[The data Boundary: Start]

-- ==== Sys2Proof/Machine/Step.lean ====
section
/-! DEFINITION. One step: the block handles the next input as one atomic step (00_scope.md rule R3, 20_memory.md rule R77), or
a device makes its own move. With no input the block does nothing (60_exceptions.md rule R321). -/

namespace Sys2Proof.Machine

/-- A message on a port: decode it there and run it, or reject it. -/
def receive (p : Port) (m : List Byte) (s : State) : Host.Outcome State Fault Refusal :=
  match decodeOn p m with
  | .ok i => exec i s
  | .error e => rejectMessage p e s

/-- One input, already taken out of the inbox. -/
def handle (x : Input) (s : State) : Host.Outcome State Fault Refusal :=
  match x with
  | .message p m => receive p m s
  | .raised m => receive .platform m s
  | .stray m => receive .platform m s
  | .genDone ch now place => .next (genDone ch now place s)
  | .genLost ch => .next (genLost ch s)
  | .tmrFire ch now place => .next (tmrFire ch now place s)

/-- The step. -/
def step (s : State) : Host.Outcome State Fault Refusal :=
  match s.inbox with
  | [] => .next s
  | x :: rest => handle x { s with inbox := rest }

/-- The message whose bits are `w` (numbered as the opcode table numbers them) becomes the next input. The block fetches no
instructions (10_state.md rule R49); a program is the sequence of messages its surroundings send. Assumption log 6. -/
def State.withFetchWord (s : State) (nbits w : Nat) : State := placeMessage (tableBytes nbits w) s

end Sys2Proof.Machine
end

[The data Boundary: End]
[The data Boundary: Start]

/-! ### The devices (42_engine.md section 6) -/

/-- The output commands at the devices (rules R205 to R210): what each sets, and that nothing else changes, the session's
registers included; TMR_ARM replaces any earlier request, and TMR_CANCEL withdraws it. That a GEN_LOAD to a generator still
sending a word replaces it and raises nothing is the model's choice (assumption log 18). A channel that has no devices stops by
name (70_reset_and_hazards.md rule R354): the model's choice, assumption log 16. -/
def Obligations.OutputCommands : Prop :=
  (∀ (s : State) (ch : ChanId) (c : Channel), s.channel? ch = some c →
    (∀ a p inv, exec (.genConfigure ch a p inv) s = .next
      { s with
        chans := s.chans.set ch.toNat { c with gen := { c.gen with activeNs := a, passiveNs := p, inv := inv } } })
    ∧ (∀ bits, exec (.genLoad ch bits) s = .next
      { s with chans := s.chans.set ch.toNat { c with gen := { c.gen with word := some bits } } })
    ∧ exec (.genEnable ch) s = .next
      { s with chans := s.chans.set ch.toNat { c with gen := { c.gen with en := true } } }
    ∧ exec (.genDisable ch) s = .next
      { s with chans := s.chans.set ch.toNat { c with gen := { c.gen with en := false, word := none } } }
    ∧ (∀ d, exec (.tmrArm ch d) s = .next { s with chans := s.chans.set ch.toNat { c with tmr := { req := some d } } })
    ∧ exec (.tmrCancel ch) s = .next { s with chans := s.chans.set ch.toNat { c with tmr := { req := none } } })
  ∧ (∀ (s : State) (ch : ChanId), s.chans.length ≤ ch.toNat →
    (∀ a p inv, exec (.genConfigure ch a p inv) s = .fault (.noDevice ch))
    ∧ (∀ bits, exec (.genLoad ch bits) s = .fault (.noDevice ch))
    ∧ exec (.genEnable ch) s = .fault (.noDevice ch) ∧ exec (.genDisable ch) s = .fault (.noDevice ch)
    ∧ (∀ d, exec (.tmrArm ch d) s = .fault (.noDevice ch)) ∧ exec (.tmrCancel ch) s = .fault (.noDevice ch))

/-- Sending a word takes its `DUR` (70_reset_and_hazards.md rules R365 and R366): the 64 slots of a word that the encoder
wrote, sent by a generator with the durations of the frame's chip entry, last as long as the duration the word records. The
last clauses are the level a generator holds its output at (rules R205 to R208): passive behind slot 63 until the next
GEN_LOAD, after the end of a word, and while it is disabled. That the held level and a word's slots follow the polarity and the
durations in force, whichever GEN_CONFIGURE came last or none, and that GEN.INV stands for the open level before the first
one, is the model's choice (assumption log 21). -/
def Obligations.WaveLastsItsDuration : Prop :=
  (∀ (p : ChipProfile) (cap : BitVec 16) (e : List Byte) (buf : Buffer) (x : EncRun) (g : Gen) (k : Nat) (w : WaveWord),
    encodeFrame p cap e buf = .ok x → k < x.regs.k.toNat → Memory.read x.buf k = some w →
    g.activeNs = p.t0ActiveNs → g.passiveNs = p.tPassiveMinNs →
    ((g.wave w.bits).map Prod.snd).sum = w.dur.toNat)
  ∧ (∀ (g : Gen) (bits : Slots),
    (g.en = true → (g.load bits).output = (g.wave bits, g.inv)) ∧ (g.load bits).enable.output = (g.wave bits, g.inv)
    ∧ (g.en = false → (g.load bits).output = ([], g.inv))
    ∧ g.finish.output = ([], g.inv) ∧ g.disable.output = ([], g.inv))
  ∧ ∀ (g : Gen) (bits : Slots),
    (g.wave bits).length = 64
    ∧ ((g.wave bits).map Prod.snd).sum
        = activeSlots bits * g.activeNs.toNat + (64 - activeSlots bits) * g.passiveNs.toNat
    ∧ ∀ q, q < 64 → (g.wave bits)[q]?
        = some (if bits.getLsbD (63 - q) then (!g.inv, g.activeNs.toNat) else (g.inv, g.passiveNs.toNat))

[The data Boundary: End]

## [Your objective]
Reproduce only the lines above spanning from the line containing "req := some" through the line containing "req := none", word for word.

## [Exercise result]
    ∧ (∀ d, exec (.tmrArm ch d) s = .next { s with chans := s.chans.set ch.toNat { c with tmr := { req := some d } } })
    ∧ exec (.tmrCancel ch) s = .next { s with chans := s.chans.set ch.toNat { c with tmr := { req := none } } })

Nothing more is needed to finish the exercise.